Major fixes for job callback receiver processing

* Add logic to ansible callback plugin to prevent it from waiting forever to submit events to Tower * Lower process recycle threshold for tower callback receiver * Make recycle threshold configurable * Properly exit the main callback receiver management process if the event receiver process is dead so we don't leave dead worker processes * Set a configurable maximum number of messages that can be waiting in a worker process queue before it is skipped instead of filling up memory on a dead worker process * Skip over a dead worker process if it's queue is full * Force restart callback receiver if all queues are dead * Roll back transaction.atomic with the thought that it is causing deadlocks in the worker process.
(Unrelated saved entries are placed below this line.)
-- ==== Sys2Proof/Certificates/Slice0/Obligations.lean ====
section
/-! DEFINITION. What is claimed of the model, one definition for each statement of OBLIGATIONS.json. The results are spelled
here apart from the operations that the meanings call, so that a statement says what the rule says. -/

namespace Sys2Proof.Claims

open Sys2Proof.Machine

/-! ### Words the statements share -/

/-- `W[rd] <- v ; TAG[rd] <- wc`, and nothing else. -/
def afterWide (s : State) (rd : Reg) (wc : Nibble) (v : Nat) : State :=
  { s with w := s.w.set rd.val v, tag := s.tag.set rd.val wc }

/-- `NRES <- v`, and nothing else. -/
def afterNative (s : State) (v : BitVec 64) : State := { s with nres := v }

/-- ERR, EOP and EINFO written for the error `e`, and nothing else. -/
def afterError (s : State) (op : BitVec 8) (e : UnitError) : State :=
  { s with err := e.code, eop := op, einfo := e.info }

/-- BUSY falls, and nothing else. -/
def afterBusy (s : State) : State := { s with inFlight := none }

/-- The unit's registers, error state, parameters and text are the same. -/
def SameUnit (s t : State) : Prop :=
  t.params = s.params ∧ t.w = s.w ∧ t.tag = s.tag ∧ t.nres = s.nres ∧ t.err = s.err ∧ t.eop = s.eop ∧
    t.einfo = s.einfo ∧ ∀ a, t.textAt a = s.textAt a

/-- The same command is in flight, or none is; how many of the host's operations still land before it completes may differ
(assumption 3). -/
def SameCommand (s t : State) : Prop := t.inFlight.map InFlight.cmd = s.inFlight.map InFlight.cmd

/-- The parameters, the command in flight, the host's side of the port and the model's counters are the same. -/
def SamePort (s t : State) : Prop :=
  t.params = s.params ∧ t.inFlight = s.inFlight ∧ t.host = s.host ∧ t.replies = s.replies ∧
    t.textDraw = s.textDraw ∧ t.draws = s.draws

/-- The error registers are the same. -/
def SameError (s t : State) : Prop := t.err = s.err ∧ t.eop = s.eop ∧ t.einfo = s.einfo

/-- Every wide register and tag is the same. -/
def SameWide (s t : State) : Prop := ∀ r, t.wide r = s.wide r ∧ t.tagOf r = s.tagOf r

/-- A command is in flight and completes at this step. Which step that is depends on the open latency (assumption 3); the
statements say what happens at it. -/
def Completing (s : State) (c : Command) : Prop :=
  ∃ f, s.inFlight = some f ∧ f.cmd = c ∧ unitActs f s = true

/-- It is the host's turn, with the operation `op`: the unit is idle, or its command is not yet due. -/
def HostTurn (s : State) (op : HostOp) (rest : List HostOp) : Prop :=
  s.host = op :: rest ∧ ∀ f, s.inFlight = some f → unitActs f s = false

/-- The OP byte a command is encoded with (R61). -/
def opByte (i : Instr) : BitVec 8 := (encode i).word.extractLsb' 0 8

/-! ### R67 and R68, read from the bits of the word -/

/-- What R67 asks of the AUX field. -/
inductive AuxUse where
  | zero | native | width
deriving DecidableEq, Repr

/-- A row of R67: OP, whether RD, RS1 and RS2 are used, whether WC is a width code, and AUX. -/
structure FieldRow where
  op : Nat
  rd : Bool
  rs1 : Bool
  rs2 : Bool
  wc : Bool
  aux : AuxUse
deriving DecidableEq, Repr

/-- The table of R67 over the opcode values of R66. -/
def fieldTable : List FieldRow :=
  [⟨0x01, true, false, false, true, .zero⟩, ⟨0x02, true, true, false, true, .zero⟩,
    ⟨0x03, true, false, false, true, .native⟩, ⟨0x04, true, true, false, true, .width⟩,
    ⟨0x05, false, true, false, true, .native⟩] ++
  [0x10, 0x11, 0x15, 0x18, 0x19, 0x23, 0x24, 0x25].map (fun op => ⟨op, true, true, true, true, .zero⟩) ++
  [0x12, 0x13, 0x14, 0x22, 0x20, 0x21].map (fun op => ⟨op, true, true, false, true, .zero⟩) ++
  [⟨0x26, false, true, false, true, .zero⟩] ++
  [0x28, 0x29, 0x2A, 0x2B, 0x2C, 0x2D].map (fun op => ⟨op, false, true, true, true, .zero⟩) ++
  [⟨0x30, true, false, false, true, .zero⟩, ⟨0x31, true, false, false, true, .zero⟩,
    ⟨0x32, false, true, false, true, .zero⟩, ⟨0x3F, false, false, false, false, .zero⟩]

/-- The four bits of a word from bit `at4` up, as a number. -/
def nibbleAt (word : BitVec 32) (at4 : Nat) : Nat := word.toNat / 2 ^ at4 % 16

/-- The conditions 3 to 6 of R68 for a word of this row. -/
def FieldRow.Violated (k : Nat) (word : BitVec 32) (row : FieldRow) : Prop :=
  (row.rd = false ∧ nibbleAt word 8 ≠ 0) ∨ (row.rs1 = false ∧ nibbleAt word 12 ≠ 0) ∨
    (row.rs2 = false ∧ nibbleAt word 16 ≠ 0) ∨ (row.wc = false ∧ nibbleAt word 20 ≠ 0) ∨
    (row.aux = .zero ∧ nibbleAt word 24 ≠ 0) ∨ nibbleAt word 20 > k ∨ (row.aux = .native ∧ nibbleAt word 24 ≥ 8) ∨
    (row.aux = .width ∧ nibbleAt word 24 > k)

/-- The illegal words of R68. -/
def Illegal (k : Nat) (word : BitVec 32) : Prop :=
  nibbleAt word 28 ≠ 0 ∨ (∀ row ∈ fieldTable, row.op ≠ word.toNat % 256) ∨
    ∃ row ∈ fieldTable, row.op = word.toNat % 256 ∧ row.Violated k word

/-- The bits of ARG that R65 gives a command. -/
def usedArg (i : Instr) (arg : BitVec 64) : Nat :=
  match i with
  | .ldn _ _ nt _ => arg.toNat % 2 ^ nativeWidth nt
  | .shl .. => arg.toNat
  | .shr .. => arg.toNat
  | .parse .. => arg.toNat
  | .parsez .. => arg.toNat % 2 ^ 32
  | .fmt .. => arg.toNat % 2 ^ 32
  | _ => 0
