-- ==== Sys2Proof/Laws/Datapath.lean ====
section
/-! SUPPORT. The small laws of limbs (00_scope.md R9, R10): widths, halves, and putting two limbs together. -/

namespace Sys2Proof.Machine.Datapath

theorem limbWidth_zero : limbWidth 0 = 64 := rfl

theorem limbWidth_succ (n : Nat) : limbWidth (n + 1) = limbWidth n + limbWidth n := by
  simp only [limbWidth, Nat.pow_succ]
  omega

theorem limbWidth_pos (n : Nat) : 0 < limbWidth n := Nat.mul_pos (by omega) (Nat.two_pow_pos n)

/-- The level of a width code has the code's width (R62). -/
theorem limbWidth_levelOf (wc : Nibble) : limbWidth (levelOf wc) = widthOf wc := by
  simp only [limbWidth, levelOf, widthOf, Nat.pow_succ]
  omega

theorem two_pow_limbWidth_succ (n : Nat) : 2 ^ limbWidth (n + 1) = 2 ^ limbWidth n * 2 ^ limbWidth n := by
  rw [limbWidth_succ, Nat.pow_add]

theorem two_le_two_pow_limbWidth (n : Nat) : 2 ≤ 2 ^ limbWidth n := by
  simpa using Nat.pow_le_pow_right (n := 2) (by omega) (limbWidth_pos n)

/-- A limb is made of two equal halves (the quarters of R107). -/
theorem limbWidth_halves (n : Nat) : limbWidth n = limbWidth n / 2 + limbWidth n / 2 := by
  have : limbWidth n = 2 * (32 * 2 ^ n) := by simp only [limbWidth]; omega
  omega

theorem hi_lt {n a : Nat} (h : a < 2 ^ limbWidth (n + 1)) : hi (limbWidth n) a < 2 ^ limbWidth n := by
  rw [two_pow_limbWidth_succ] at h
  exact Nat.div_lt_of_lt_mul h

theorem lo_lt (n a : Nat) : lo (limbWidth n) a < 2 ^ limbWidth n := Nat.mod_lt _ (Nat.two_pow_pos _)

/-- `v = hi(v) · 2^h + lo(v)` (R10). -/
theorem join_hi_lo (h v : Nat) : join h (hi h v) (lo h v) = v := by
  rw [join, hi, lo, Nat.mul_comm]
  exact Nat.div_add_mod v _

/-- Reducing the upper limb is reducing the whole. -/
theorem join_mod {p x y : Nat} (hy : y < p) : x % p * p + y = (x * p + y) % (p * p) := by
  have hp : 0 < p := by omega
  rw [Nat.mod_mul, Nat.add_comm (x * p) y, Nat.add_mul_mod_self_right, Nat.mod_eq_of_lt hy, Nat.add_mul_div_right _ _ hp,
    Nat.div_eq_of_lt hy, Nat.zero_add, Nat.mul_comm]
  omega

/-- Bits of two limbs put together. -/
theorem testBit_join {h x y : Nat} (hy : y < 2 ^ h) (i : Nat) :
    (join h x y).testBit i = if i < h then y.testBit i else x.testBit (i - h) := by
  rw [join, Nat.mul_comm, Nat.testBit_two_pow_mul_add _ hy]

end Sys2Proof.Machine.Datapath
end

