/-- Only FMT writes TEXT (R48). -/
theorem textAt_of_exec (h : exec i s = .next t) (hfmt : i.opcode ≠ .fmt) (a : Nat) : t.textAt a = s.textAt a := by
  rcases cases_of_exec h with ⟨-, rfl⟩ | rfl | hends
  · rfl
  · rfl
  · cases hends with
    | error | wide | native => rfl
    | text rs1 wc base hi => exact absurd (congrArg Instr.opcode hi) hfmt

/-- A command that changes NRES is one of R24, and it changes neither a wide register nor the error registers. -/
theorem frame_of_nres_ne (h : exec i s = .next t) (hn : t.nres ≠ s.nres) :
    writesNative i.opcode = true ∧ SameError s t ∧ SameWide s t := by
  rcases cases_of_exec h with ⟨-, rfl⟩ | rfl | hends
  · exact absurd rfl hn
  · exact absurd rfl hn
  · cases hends with
    | error | wide => exact absurd rfl hn
    | native v hw => exact ⟨hw, .refl s, .refl s⟩
    | text rs1 wc base hi => exact ⟨hi ▸ rfl, .refl s, .refl s⟩

/-- Settles O38: of the ends of a command only the wide write is left besides the error, and it is at the destination. -/
theorem wideCommandFrame : Obligations.WideCommandFrame := by
  unfold Obligations.WideCommandFrame
  intro i s t rd hd h
  have hnative := writesNative_of_destOf hd
  have hfmt : i.opcode ≠ .fmt := fun e => by simp [e, writesNative] at hnative
  have hnres : t.nres = s.nres := by
    by_contra hne
    exact absurd (frame_of_nres_ne h hne).1 (by simp [hnative])
  suffices hwide : (∀ r, r ≠ rd → t.wide r = s.wide r ∧ t.tagOf r = s.tagOf r) ∧ (SameError s t ∨ SameWide s t) from
    ⟨hwide.1, hnres, textAt_of_exec h hfmt, samePort_of_exec h, hwide.2⟩
  rcases cases_of_exec h with ⟨rfl, -⟩ | rfl | hends
  · cases hd
  · exact ⟨fun _ _ => ⟨rfl, rfl⟩, .inl (.refl t)⟩
  · cases hends with
    | error e => exact ⟨fun _ _ => ⟨rfl, rfl⟩, .inr (.refl s)⟩
    | wide rd' wc v hend =>
      obtain rfl : rd' = rd := Option.some.inj (hend.1.symm.trans hd)
      exact ⟨fun r hr => ⟨setWide_wide_other s rd' r wc v hr, setWide_tagOf_other s rd' r wc v hr⟩, .inl (.refl s)⟩
    | native v hw => exact absurd hw (by simp [hnative])
    | text rs1 wc base hi => exact absurd (congrArg Instr.opcode hi) hfmt

/-- Settles O39: of the ends of a command only the native result is left besides the error. -/
theorem nativeCommandFrame : Obligations.NativeCommandFrame := by
  unfold Obligations.NativeCommandFrame
  intro i s t hw hfmt h
  suffices hframe : SameWide s t ∧ (SameError s t ∨ t.nres = s.nres) from
    ⟨hframe.1, textAt_of_exec h hfmt, samePort_of_exec h, hframe.2⟩
  rcases cases_of_exec h with ⟨rfl, -⟩ | rfl | hends
  · cases hw
  · exact ⟨.refl t, .inl (.refl t)⟩
  · cases hends with
    | error e => exact ⟨.refl s, .inr rfl⟩
    | wide rd wc v hend => exact absurd hw (by simp [writesNative_of_destOf hend.1])
    | native v => exact ⟨.refl s, .inl (.refl s)⟩
    | text rs1 wc base hi => exact absurd (congrArg Instr.opcode hi) hfmt

/-- Settles O40: FMT ends with an error or with the digits of its source at the base, and bytes outside a range that is
written keep their values (`writeText_textAt_outside`). -/
theorem fmtFrame : Obligations.FmtFrame := by
  unfold Obligations.FmtFrame
  intro s t rs1 wc base h
  suffices hframe : SameWide s t ∧
      (∀ a, a < base.toNat ∨ base.toNat + (formatDecimal (s.wide rs1)).length ≤ a → t.textAt a = s.textAt a) ∧
      (SameError s t ∨ (t.nres = s.nres ∧ ∀ a, t.textAt a = s.textAt a)) from
    ⟨hframe.1, samePort_of_exec h, hframe.2⟩
  rcases cases_of_exec h with ⟨hclrerr, -⟩ | rfl | hends
  · cases hclrerr
  · exact ⟨.refl t, fun _ _ => rfl, .inl (.refl t)⟩
  · cases hends with
    | error e => exact ⟨.refl s, fun _ _ => rfl, .inr ⟨rfl, fun _ => rfl⟩⟩
    | wide rd wc v hend => cases hend.1
    | native v hw hd hfmt => exact absurd rfl hfmt
    | text rs1' wc' base' hi =>
      cases hi
      exact ⟨.refl s, writeText_textAt_outside s _ _, .inl (.refl s)⟩
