-- ==== Sys2Proof/Safety.lean ====
section
/-! DEFINITION. The words claims use: what is pending, the invariants by phase, which bytes an event accounts for,
the state a received frame leaves, the published CRC table. -/

namespace Sys2Proof.Machine

/-- The bytes collected so far (10_state.md R25). -/
def State.body (s : State) : List Byte := (Memory.readN s.fb 0 s.fbn.toNat).getD []

/-- `pending(state)` (R32): the bytes the machine logically holds. -/
def State.pending (s : State) : List Byte :=
  match s.ph with
  | .hunt => []
  | .hunt55 => [preamble0]
  | .len | .opc | .pay | .crclo => preamble0 :: preamble1 :: s.body
  | .crchi => preamble0 :: preamble1 :: (s.body ++ [s.crcLo])

/-- The minimal remainder of a leftover (R32): cut at its first 0xAA 0x55; without one, a final 0xAA or nothing. -/
def minimalRemainder : List Byte → List Byte
  | [] => []
  | b0 :: rest =>
    match rest with
    | [] => if b0 = preamble0 then [b0] else []
    | b1 :: _ => if b0 = preamble0 ∧ b1 = preamble1 then b0 :: rest else minimalRemainder rest

/-- The payload-frames of the FRAME events, in order (R37). -/
def framesOf (evs : List OutEvent) : List (List Byte) :=
  evs.filterMap fun e => match e with
    | .frame pf => some pf
    | _ => none

/-- The received bytes an event accounts for (R37): a skipped byte, a dropped candidate, or the frame a
payload-frame came in. -/
def OutEvent.accounts : OutEvent → List Byte
  | .logSkip b => [b]
  | .logCrcDrop cand => cand
  | .frame pf => wrapMsg pf
  | .deliver _ _ => []
  | .logDecodeDrop _ _ => []

/-- The least index of 0xAA 0x55 in a buffer (41_reassembler.md R150 step 1). -/
def FirstPreamble (buf : List Byte) (p : Nat) : Prop :=
  (buf[p]? = some 0xAA ∧ buf[p + 1]? = some 0x55) ∧
    ∀ i < p, ¬ (buf[i]? = some 0xAA ∧ buf[i + 1]? = some 0x55)

/-- The first `n` bytes of the frame buffer are a prefix of a MSG whose LENGTH is `len`, and `crc` is their CRC
(10_state.md R21, R33). -/
def Covered (s : State) (n : Nat) : Prop :=
  ∃ pf, Memory.readN s.fb 0 n = some pf ∧ pf.head? = some s.len ∧ s.crc = crc16 pf

/-- The invariants by phase (R33). -/
def PhaseInv (s : State) : Prop :=
  match s.ph with
  | .hunt | .hunt55 => True
  | .len => s.fbn = 0 ∧ s.crc = 0xFFFF
  | .opc => s.fbn = 1 ∧ s.cnt = 0 ∧ Covered s 1
  | .pay => s.cnt.toNat < s.len.toNat ∧ s.fbn.toNat = 2 + s.cnt.toNat ∧ Covered s (2 + s.cnt.toNat)
  | .crclo | .crchi => s.cnt = s.len ∧ s.fbn.toNat = 2 + s.len.toNat ∧ Covered s (2 + s.len.toNat)

/-- The invariant of the block: the memory's canonical form, the ranges of `cnt` and `fbn` (R20, R24), the
observers without duplicates and within the capacity (R28), and R33. -/
structure Inv (s : State) : Prop where
  memory : Memory.wf s.fb
  count : s.cnt.toNat ≤ s.len.toNat
  filled : s.fbn.toNat ≤ 257
  observers : s.obs.Nodup
  capacity : s.obs.length ≤ Config.params.nObs
  phase : PhaseInv s

/-- The phase after a received byte, by the transition table (R159). -/
def nextPhase (s : State) (b : Byte) : Phase :=
  match s.ph with
  | .hunt => if b = 0xAA then .hunt55 else .hunt
  | .hunt55 => if b = 0x55 then .len else if b = 0xAA then .hunt55 else .hunt
  | .len => .opc
  | .opc => if s.len = 0 then .crclo else .pay
  | .pay => if s.cnt.toNat + 1 < s.len.toNat then .pay else .crclo
  | .crclo => .crchi
  | .crchi => .hunt

/-- The row RX_BYTE.<phase> that `ph` selects (R158). -/
def phaseRow (ph : Phase) (b : Byte) : Instr :=
  match ph with
  | .hunt => .rxHunt b
  | .hunt55 => .rxHunt55 b
  | .len => .rxLen b
  | .opc => .rxOpc b
  | .pay => .rxPay b
  | .crclo => .rxCrclo b
  | .crchi => .rxCrchi b

/-- What a whole frame received from phase HUNT leaves in the registers and the frame buffer, accepted or dropped
(R152 to R157, 60_exceptions.md R269), and what it does not touch. -/
structure ReceivedFrame (s t : State) (op : Byte) (payload : List Byte) (crcl : Byte) : Prop where
  ph : t.ph = .hunt
  crc : t.crc = crc16 (msg op payload)
  len : t.len.toNat = payload.length
  cnt : t.cnt.toNat = payload.length
  fbn : t.fbn.toNat = 2 + payload.length
  crcLo : t.crcLo = crcl
  stored : Memory.readN t.fb 0 (2 + payload.length) = some (msg op payload)
  kept : ∀ a, 2 + payload.length ≤ a → Memory.read t.fb a = Memory.read s.fb a
  obs : t.obs = s.obs
  inbox : t.inbox = s.inbox
  returns : t.returns = s.returns
  tx : t.tx = s.tx

/-- In a NESTED value the sub-length field equals the blob's length (30_encoding.md R112); other shapes have no
such field. -/
def SubLengthAgrees : Shape → Fields → Prop
  | .nested size, .nested fixedPart blob => subLength size fixedPart = some blob.length
  | _, _ => True

/-- The direct calls that concern neither the receive machine nor the observers: the CRC functions,
EXTRACT_FRAMES, VALIDATE, the direct decode calls and the transmit framer (R35, R220, R249). -/
def isDirectCall : Instr → Bool
  | .crcInit | .crcByte _ _ | .crc16 _ | .extractFrames _ | .validate _ => true
  | .deserialize _ | .decodeAs _ _ | .serialize _ _ | .wrap _ | .send _ _ => true
  | _ => false

/-- The operations that receive bytes. -/
def isReceive : Instr → Bool
  | .pingReq _ _ _ | .deviceInitEvt _ _ _ | .zeroArgReq09 _ _ _ | .generic _ _ _ => true
  | .unassigned _ _ _ _ | .tableRow _ _ _ _ => true
  | .rxHunt _ | .rxHunt55 _ | .rxLen _ | .rxOpc _ | .rxPay _ | .rxCrclo _ | .rxCrchi _ => true
  | .rxByte _ | .rxChunk _ => true
  | _ => false

/-- `k` steps, stopping where one stops. -/
def run : Nat → State → Host.Outcome State Fault Refusal
  | 0, s => .next s
  | k + 1, s => andThen (step s) (run k)

/-- An input with bytes after it, where it is made of received bytes. -/
def appendBytes (inp : Input) (after : List Byte) : Input :=
  match inp with
  | .chunk bytes => .chunk (bytes ++ after)
  | .frame bytes => .frame (bytes ++ after)
  | _ => inp

/-- EXTRACT_FRAMES called on chunk after chunk, the leftover carried over (41_reassembler.md R162). -/
def extractChunks : List Byte → List (List Byte) → List (List Byte)
  | _, [] => []
  | rest, c :: cs => (extractFrames (rest ++ c)).1 ++ extractChunks (extractFrames (rest ++ c)).2 cs

/-- The table printed in 40_crc.md R136, in four pieces. -/
def crcTable0 : List Word := [
  0x0000, 0x8005, 0x800F, 0x000A, 0x801B, 0x001E, 0x0014, 0x8011,
  0x8033, 0x0036, 0x003C, 0x8039, 0x0028, 0x802D, 0x8027, 0x0022,
  0x8063, 0x0066, 0x006C, 0x8069, 0x0078, 0x807D, 0x8077, 0x0072,
  0x0050, 0x8055, 0x805F, 0x005A, 0x804B, 0x004E, 0x0044, 0x8041,
  0x80C3, 0x00C6, 0x00CC, 0x80C9, 0x00D8, 0x80DD, 0x80D7, 0x00D2,
  0x00F0, 0x80F5, 0x80FF, 0x00FA, 0x80EB, 0x00EE, 0x00E4, 0x80E1,
  0x00A0, 0x80A5, 0x80AF, 0x00AA, 0x80BB, 0x00BE, 0x00B4, 0x80B1,
  0x8093, 0x0096, 0x009C, 0x8099, 0x0088, 0x808D, 0x8087, 0x0082]

def crcTable1 : List Word := [
  0x8183, 0x0186, 0x018C, 0x8189, 0x0198, 0x819D, 0x8197, 0x0192,
  0x01B0, 0x81B5, 0x81BF, 0x01BA, 0x81AB, 0x01AE, 0x01A4, 0x81A1,
  0x01E0, 0x81E5, 0x81EF, 0x01EA, 0x81FB, 0x01FE, 0x01F4, 0x81F1,
  0x81D3, 0x01D6, 0x01DC, 0x81D9, 0x01C8, 0x81CD, 0x81C7, 0x01C2,
  0x0140, 0x8145, 0x814F, 0x014A, 0x815B, 0x015E, 0x0154, 0x8151,
  0x8173, 0x0176, 0x017C, 0x8179, 0x0168, 0x816D, 0x8167, 0x0162,
  0x8123, 0x0126, 0x012C, 0x8129, 0x0138, 0x813D, 0x8137, 0x0132,
  0x0110, 0x8115, 0x811F, 0x011A, 0x810B, 0x010E, 0x0104, 0x8101]

def crcTable2 : List Word := [
  0x8303, 0x0306, 0x030C, 0x8309, 0x0318, 0x831D, 0x8317, 0x0312,
  0x0330, 0x8335, 0x833F, 0x033A, 0x832B, 0x032E, 0x0324, 0x8321,
  0x0360, 0x8365, 0x836F, 0x036A, 0x837B, 0x037E, 0x0374, 0x8371,
  0x8353, 0x0356, 0x035C, 0x8359, 0x0348, 0x834D, 0x8347, 0x0342,
  0x03C0, 0x83C5, 0x83CF, 0x03CA, 0x83DB, 0x03DE, 0x03D4, 0x83D1,
  0x83F3, 0x03F6, 0x03FC, 0x83F9, 0x03E8, 0x83ED, 0x83E7, 0x03E2,
  0x83A3, 0x03A6, 0x03AC, 0x83A9, 0x03B8, 0x83BD, 0x83B7, 0x03B2,
  0x0390, 0x8395, 0x839F, 0x039A, 0x838B, 0x038E, 0x0384, 0x8381]

def crcTable3 : List Word := [
  0x0280, 0x8285, 0x828F, 0x028A, 0x829B, 0x029E, 0x0294, 0x8291,
  0x82B3, 0x02B6, 0x02BC, 0x82B9, 0x02A8, 0x82AD, 0x82A7, 0x02A2,
  0x82E3, 0x02E6, 0x02EC, 0x82E9, 0x02F8, 0x82FD, 0x82F7, 0x02F2,
  0x02D0, 0x82D5, 0x82DF, 0x02DA, 0x82CB, 0x02CE, 0x02C4, 0x82C1,
  0x8243, 0x0246, 0x024C, 0x8249, 0x0258, 0x825D, 0x8257, 0x0252,
  0x0270, 0x8275, 0x827F, 0x027A, 0x826B, 0x026E, 0x0264, 0x8261,
  0x0220, 0x8225, 0x822F, 0x022A, 0x823B, 0x023E, 0x0234, 0x8231,
  0x8213, 0x0216, 0x021C, 0x8219, 0x0208, 0x820D, 0x8207, 0x0202]

/-- The table printed in 40_crc.md R136. -/
def crcTable : List Word := crcTable0 ++ crcTable1 ++ crcTable2 ++ crcTable3

end Sys2Proof.Machine
end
Use the old commit_on_success mechanism with retry logic * Seperate queue nonblocking expected exception from any other type of exception that could be encountered on the queue fetch operation
2026-05-15 13:27:40 -02:30 · 2015-03-13 11:11:49 -04:00
parent 6258035ca8
commit 0f5beca9ae
3 changed files with 65 additions and 47 deletions
--- a/awx/settings/defaults.py
+++ b/awx/settings/defaults.py
@@ -317,6 +317,14 @@ ANSIBLE_FORCE_COLOR = True
 # the celery task.
 AWX_TASK_ENV = {}

+# Maximum number of job events processed by the callback receiver worker process
+# before it recycles
+JOB_EVENT_RECYCLE_THRESHOLD = 3000
+
+# Maximum number of job events that can be waiting on a single worker queue before
+# it can be skipped as too busy
+JOB_EVENT_MAX_QUEUE_SIZE = 100
+
 # Flag to enable/disable updating hosts M2M when saving job events.
 CAPTURE_JOB_EVENT_HOSTS = False